Our internal indicators — stochastic, Moving Average Convergence/Divergence (MACD), momentum and Relative Strength Index (RSI) — are all overbought while the sentiment numbers remain confused. That, too, sends a signal to us to be cautious — to hold tight and let the market tell us of its next direction. 
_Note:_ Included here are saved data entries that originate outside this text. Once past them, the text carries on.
-- ==== Sys2Proof/Laws/State.lean ====
section
/-! SUPPORT. One lemma for each field under each named update of the state: what the update writes, and
that it leaves every other field. -/

namespace Sys2Proof.Machine

section goToFields
variable (t : TapState) (s : State)

@[simp] theorem goTo_tap : (goTo t s).tap = t.code := rfl
@[simp] theorem goTo_cur : (goTo t s).cur = s.cur := rfl
@[simp] theorem goTo_acc : (goTo t s).acc = s.acc := rfl
@[simp] theorem goTo_pause : (goTo t s).pause = s.pause := rfl
@[simp] theorem goTo_readback : (goTo t s).readback = s.readback := rfl
@[simp] theorem goTo_queue : (goTo t s).queue = s.queue := rfl
@[simp] theorem goTo_results : (goTo t s).results = s.results := rfl
@[simp] theorem goTo_lastReadout : (goTo t s).lastReadout = s.lastReadout := rfl
@[simp] theorem goTo_lines : (goTo t s).lines = s.lines := rfl
@[simp] theorem goTo_fault : (goTo t s).fault = s.fault := rfl
@[simp] theorem goTo_trace : (goTo t s).trace = s.trace := rfl
@[simp] theorem goTo_call : (goTo t s).call = s.call := rfl
@[simp] theorem goTo_host : (goTo t s).host = s.host := rfl
@[simp] theorem goTo_replies : (goTo t s).replies = s.replies := rfl
@[simp] theorem goTo_params : (goTo t s).params = s.params := rfl
@[simp] theorem goTo_tdoDraws : (goTo t s).tdoDraws = s.tdoDraws := rfl
@[simp] theorem goTo_ioDraws : (goTo t s).ioDraws = s.ioDraws := rfl

end goToFields

section driveFields
variable (l : Lines) (s : State)

@[simp] theorem drive_tap : (drive l s).tap = s.tap := rfl
@[simp] theorem drive_cur : (drive l s).cur = s.cur := rfl
@[simp] theorem drive_acc : (drive l s).acc = s.acc := rfl
@[simp] theorem drive_pause : (drive l s).pause = s.pause := rfl
@[simp] theorem drive_readback : (drive l s).readback = s.readback := rfl
@[simp] theorem drive_queue : (drive l s).queue = s.queue := rfl
@[simp] theorem drive_results : (drive l s).results = s.results := rfl
@[simp] theorem drive_lastReadout : (drive l s).lastReadout = s.lastReadout := rfl
@[simp] theorem drive_lines : (drive l s).lines = l := rfl
@[simp] theorem drive_fault : (drive l s).fault = s.fault := rfl
@[simp] theorem drive_trace : (drive l s).trace = s.trace := rfl
@[simp] theorem drive_call : (drive l s).call = s.call := rfl
@[simp] theorem drive_host : (drive l s).host = s.host := rfl
@[simp] theorem drive_replies : (drive l s).replies = s.replies := rfl
@[simp] theorem drive_params : (drive l s).params = s.params := rfl
@[simp] theorem drive_tdoDraws : (drive l s).tdoDraws = s.tdoDraws := rfl
@[simp] theorem drive_ioDraws : (drive l s).ioDraws = s.ioDraws := rfl

end driveFields

section emitFields
variable (e : LineEvent) (s : State)

@[simp] theorem emit_tap : (emit e s).tap = s.tap := rfl
@[simp] theorem emit_cur : (emit e s).cur = s.cur := rfl
@[simp] theorem emit_acc : (emit e s).acc = s.acc := rfl
@[simp] theorem emit_pause : (emit e s).pause = s.pause := rfl
@[simp] theorem emit_readback : (emit e s).readback = s.readback := rfl
@[simp] theorem emit_queue : (emit e s).queue = s.queue := rfl
@[simp] theorem emit_results : (emit e s).results = s.results := rfl
@[simp] theorem emit_lastReadout : (emit e s).lastReadout = s.lastReadout := rfl
@[simp] theorem emit_lines : (emit e s).lines = s.lines := rfl
@[simp] theorem emit_fault : (emit e s).fault = s.fault := rfl
@[simp] theorem emit_trace : (emit e s).trace = s.trace ++ [e] := rfl
@[simp] theorem emit_call : (emit e s).call = s.call := rfl
@[simp] theorem emit_host : (emit e s).host = s.host := rfl
@[simp] theorem emit_replies : (emit e s).replies = s.replies := rfl
@[simp] theorem emit_params : (emit e s).params = s.params := rfl
@[simp] theorem emit_tdoDraws : (emit e s).tdoDraws = s.tdoDraws := rfl
@[simp] theorem emit_ioDraws : (emit e s).ioDraws = s.ioDraws := rfl

end emitFields

section takeAccessFields
variable (s : State)

@[simp] theorem takeAccess_tap : (takeAccess s).tap = s.tap := rfl
@[simp] theorem takeAccess_cur : (takeAccess s).cur = s.cur := rfl
@[simp] theorem takeAccess_acc : (takeAccess s).acc = s.acc := rfl
@[simp] theorem takeAccess_pause : (takeAccess s).pause = s.pause := rfl
@[simp] theorem takeAccess_readback : (takeAccess s).readback = s.readback := rfl
@[simp] theorem takeAccess_queue : (takeAccess s).queue = s.queue := rfl
@[simp] theorem takeAccess_results : (takeAccess s).results = s.results := rfl
@[simp] theorem takeAccess_lastReadout : (takeAccess s).lastReadout = s.lastReadout := rfl
@[simp] theorem takeAccess_lines : (takeAccess s).lines = s.lines := rfl
@[simp] theorem takeAccess_fault : (takeAccess s).fault = s.fault := rfl
@[simp] theorem takeAccess_trace : (takeAccess s).trace = s.trace := rfl
@[simp] theorem takeAccess_call : (takeAccess s).call = s.call := rfl
@[simp] theorem takeAccess_host : (takeAccess s).host = s.host := rfl
@[simp] theorem takeAccess_replies : (takeAccess s).replies = s.replies := rfl
@[simp] theorem takeAccess_params : (takeAccess s).params = s.params := rfl
@[simp] theorem takeAccess_tdoDraws : (takeAccess s).tdoDraws = s.tdoDraws := rfl
@[simp] theorem takeAccess_ioDraws : (takeAccess s).ioDraws = s.ioDraws.skip 1 := rfl

end takeAccessFields

section takeSampleFields
variable (s : State)

@[simp] theorem takeSample_tap : (takeSample s).tap = s.tap := rfl
@[simp] theorem takeSample_cur : (takeSample s).cur = s.cur := rfl
@[simp] theorem takeSample_acc : (takeSample s).acc = s.acc := rfl
@[simp] theorem takeSample_pause : (takeSample s).pause = s.pause := rfl
@[simp] theorem takeSample_readback : (takeSample s).readback = s.readback := rfl
@[simp] theorem takeSample_queue : (takeSample s).queue = s.queue := rfl
@[simp] theorem takeSample_results : (takeSample s).results = s.results := rfl
@[simp] theorem takeSample_lastReadout : (takeSample s).lastReadout = s.lastReadout := rfl
@[simp] theorem takeSample_lines : (takeSample s).lines = s.lines := rfl
@[simp] theorem takeSample_fault : (takeSample s).fault = s.fault := rfl
@[simp] theorem takeSample_trace : (takeSample s).trace = s.trace := rfl
@[simp] theorem takeSample_call : (takeSample s).call = s.call := rfl
@[simp] theorem takeSample_host : (takeSample s).host = s.host := rfl
@[simp] theorem takeSample_replies : (takeSample s).replies = s.replies := rfl
@[simp] theorem takeSample_params : (takeSample s).params = s.params := rfl
@[simp] theorem takeSample_tdoDraws : (takeSample s).tdoDraws = s.tdoDraws.skip 1 := rfl
@[simp] theorem takeSample_ioDraws : (takeSample s).ioDraws = s.ioDraws := rfl

end takeSampleFields

section pulsedFields
variable (b m : Bit) (s : State)

theorem pulsed_eq : pulsed b m s =
    { s with lines := ⟨false, m, b, s.lines.srst⟩, trace := s.trace ++ [.pulse b m (tdoAt s 0)],
             tdoDraws := s.tdoDraws.skip 1, ioDraws := s.ioDraws.skip 1 } := by
  simp only [pulsed, pulsePhases, List.foldl, emit, drive, takeSample, takeAccess]

@[simp] theorem pulsed_tap : (pulsed b m s).tap = s.tap := by rw [pulsed_eq]
@[simp] theorem pulsed_cur : (pulsed b m s).cur = s.cur := by rw [pulsed_eq]
@[simp] theorem pulsed_acc : (pulsed b m s).acc = s.acc := by rw [pulsed_eq]
@[simp] theorem pulsed_pause : (pulsed b m s).pause = s.pause := by rw [pulsed_eq]
@[simp] theorem pulsed_readback : (pulsed b m s).readback = s.readback := by rw [pulsed_eq]
@[simp] theorem pulsed_queue : (pulsed b m s).queue = s.queue := by rw [pulsed_eq]
@[simp] theorem pulsed_results : (pulsed b m s).results = s.results := by rw [pulsed_eq]
@[simp] theorem pulsed_lastReadout : (pulsed b m s).lastReadout = s.lastReadout := by rw [pulsed_eq]
@[simp] theorem pulsed_lines : (pulsed b m s).lines = ⟨false, m, b, s.lines.srst⟩ := by rw [pulsed_eq]
@[simp] theorem pulsed_fault : (pulsed b m s).fault = s.fault := by rw [pulsed_eq]
@[simp] theorem pulsed_trace : (pulsed b m s).trace = s.trace ++ [.pulse b m (tdoAt s 0)] := by rw [pulsed_eq]
@[simp] theorem pulsed_call : (pulsed b m s).call = s.call := by rw [pulsed_eq]
@[simp] theorem pulsed_host : (pulsed b m s).host = s.host := by rw [pulsed_eq]
@[simp] theorem pulsed_replies : (pulsed b m s).replies = s.replies := by rw [pulsed_eq]
@[simp] theorem pulsed_params : (pulsed b m s).params = s.params := by rw [pulsed_eq]
@[simp] theorem pulsed_tdoDraws : (pulsed b m s).tdoDraws = s.tdoDraws.skip 1 := by rw [pulsed_eq]
@[simp] theorem pulsed_ioDraws : (pulsed b m s).ioDraws = s.ioDraws.skip 1 := by rw [pulsed_eq]

end pulsedFields

section srstDrivenFields
variable (v : Bit) (s : State)

@[simp] theorem srstDriven_tap : (srstDriven v s).tap = s.tap := rfl
@[simp] theorem srstDriven_cur : (srstDriven v s).cur = s.cur := rfl
@[simp] theorem srstDriven_acc : (srstDriven v s).acc = s.acc := rfl
@[simp] theorem srstDriven_pause : (srstDriven v s).pause = s.pause := rfl
@[simp] theorem srstDriven_readback : (srstDriven v s).readback = s.readback := rfl
@[simp] theorem srstDriven_queue : (srstDriven v s).queue = s.queue := rfl
@[simp] theorem srstDriven_results : (srstDriven v s).results = s.results := rfl
@[simp] theorem srstDriven_lastReadout : (srstDriven v s).lastReadout = s.lastReadout := rfl
@[simp] theorem srstDriven_lines : (srstDriven v s).lines = ⟨s.lines.tck, s.lines.tms, s.lines.tdi, v⟩ := rfl
@[simp] theorem srstDriven_fault : (srstDriven v s).fault = s.fault := rfl
@[simp] theorem srstDriven_trace : (srstDriven v s).trace = s.trace ++ [.srst v] := rfl
@[simp] theorem srstDriven_call : (srstDriven v s).call = s.call := rfl
@[simp] theorem srstDriven_host : (srstDriven v s).host = s.host := rfl
@[simp] theorem srstDriven_replies : (srstDriven v s).replies = s.replies := rfl
@[simp] theorem srstDriven_params : (srstDriven v s).params = s.params := rfl
@[simp] theorem srstDriven_tdoDraws : (srstDriven v s).tdoDraws = s.tdoDraws := rfl
@[simp] theorem srstDriven_ioDraws : (srstDriven v s).ioDraws = s.ioDraws.skip 1 := rfl

end srstDrivenFields

section delayLongFields
variable (s : State)

@[simp] theorem delayLong_tap : (delayLong s).tap = s.tap := rfl
@[simp] theorem delayLong_cur : (delayLong s).cur = s.cur := rfl
@[simp] theorem delayLong_acc : (delayLong s).acc = s.acc := rfl
@[simp] theorem delayLong_pause : (delayLong s).pause = s.pause := rfl
@[simp] theorem delayLong_readback : (delayLong s).readback = s.readback := rfl
@[simp] theorem delayLong_queue : (delayLong s).queue = s.queue := rfl
@[simp] theorem delayLong_results : (delayLong s).results = s.results := rfl
@[simp] theorem delayLong_lastReadout : (delayLong s).lastReadout = s.lastReadout := rfl
@[simp] theorem delayLong_lines : (delayLong s).lines = s.lines := rfl
@[simp] theorem delayLong_fault : (delayLong s).fault = s.fault := rfl
@[simp] theorem delayLong_trace : (delayLong s).trace = s.trace ++ [.delayLong] := rfl
@[simp] theorem delayLong_call : (delayLong s).call = s.call := rfl
@[simp] theorem delayLong_host : (delayLong s).host = s.host := rfl
@[simp] theorem delayLong_replies : (delayLong s).replies = s.replies := rfl
@[simp] theorem delayLong_params : (delayLong s).params = s.params := rfl
@[simp] theorem delayLong_tdoDraws : (delayLong s).tdoDraws = s.tdoDraws := rfl
@[simp] theorem delayLong_ioDraws : (delayLong s).ioDraws = s.ioDraws := rfl

end delayLongFields

section delaySettleFields
variable (s : State)

@[simp] theorem delaySettle_tap : (delaySettle s).tap = s.tap := rfl
@[simp] theorem delaySettle_cur : (delaySettle s).cur = s.cur := rfl
@[simp] theorem delaySettle_acc : (delaySettle s).acc = s.acc := rfl
@[simp] theorem delaySettle_pause : (delaySettle s).pause = s.pause := rfl
@[simp] theorem delaySettle_readback : (delaySettle s).readback = s.readback := rfl
@[simp] theorem delaySettle_queue : (delaySettle s).queue = s.queue := rfl
@[simp] theorem delaySettle_results : (delaySettle s).results = s.results := rfl
@[simp] theorem delaySettle_lastReadout : (delaySettle s).lastReadout = s.lastReadout := rfl
@[simp] theorem delaySettle_lines : (delaySettle s).lines = s.lines := rfl
@[simp] theorem delaySettle_fault : (delaySettle s).fault = s.fault := rfl
@[simp] theorem delaySettle_trace : (delaySettle s).trace = s.trace ++ [.delaySettle] := rfl
@[simp] theorem delaySettle_call : (delaySettle s).call = s.call := rfl
@[simp] theorem delaySettle_host : (delaySettle s).host = s.host := rfl
@[simp] theorem delaySettle_replies : (delaySettle s).replies = s.replies := rfl
@[simp] theorem delaySettle_params : (delaySettle s).params = s.params := rfl
@[simp] theorem delaySettle_tdoDraws : (delaySettle s).tdoDraws = s.tdoDraws := rfl
@[simp] theorem delaySettle_ioDraws : (delaySettle s).ioDraws = s.ioDraws := rfl

end delaySettleFields

section clearPauseFields
variable (s : State)

@[simp] theorem clearPause_tap : (clearPause s).tap = s.tap := rfl
@[simp] theorem clearPause_cur : (clearPause s).cur = s.cur := rfl
@[simp] theorem clearPause_acc : (clearPause s).acc = s.acc := rfl
@[simp] theorem clearPause_pause : (clearPause s).pause = false := rfl
@[simp] theorem clearPause_readback : (clearPause s).readback = s.readback := rfl
@[simp] theorem clearPause_queue : (clearPause s).queue = s.queue := rfl
@[simp] theorem clearPause_results : (clearPause s).results = s.results := rfl
@[simp] theorem clearPause_lastReadout : (clearPause s).lastReadout = s.lastReadout := rfl
@[simp] theorem clearPause_lines : (clearPause s).lines = s.lines := rfl
@[simp] theorem clearPause_fault : (clearPause s).fault = s.fault := rfl
@[simp] theorem clearPause_trace : (clearPause s).trace = s.trace := rfl
@[simp] theorem clearPause_call : (clearPause s).call = s.call := rfl
@[simp] theorem clearPause_host : (clearPause s).host = s.host := rfl
@[simp] theorem clearPause_replies : (clearPause s).replies = s.replies := rfl
@[simp] theorem clearPause_params : (clearPause s).params = s.params := rfl
@[simp] theorem clearPause_tdoDraws : (clearPause s).tdoDraws = s.tdoDraws := rfl
@[simp] theorem clearPause_ioDraws : (clearPause s).ioDraws = s.ioDraws := rfl

end clearPauseFields

section flagsOnIdleEntryFields
variable (r : ShiftRow) (s : State)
No one said that it would be easy, but by being patient and non-emotional, despite the hype heard and seen from the media, the market will eventually reveal the direction of its next move.

Today’s Trading Landscape

Earnings to be reported before the opening include: Bon-Ton Stores, Brady, Children’s Place, China Medical Tech, Dick’s Sporting Goods, Gamestop, Helmerich & Payne, Kulicke & Soffa, New York & Co., NJ Resources, Patterson Companies, Ross Stores, Sally Beauty, School Specialty, Sears Holdings Corp., Shoe Carnival, Stage Stores, Stein Mart, Suntech Power, Sycamore, The Buckle, Transdigm Group, Trina Solar and Williams-Sonoma.

Earnings to be reported after the close: A-Power Energy, Aruba Networks, Chordiant Software, Dell, Dress Barn, Foot Locker, Gap, Hibbett Sporting, Intuit, MTS Systems, Orleans Homebuilders, SkillSoft, The Street.com, Verigy, Wet Seal and Zumiez.

Economic reports due: jobless claims (the consensus expects 504,000), leading indicators (the consensus expects 0.4%), Philadelphia Fed Business Outlook Survey (the consensus expects 12), and EIA natural gas report.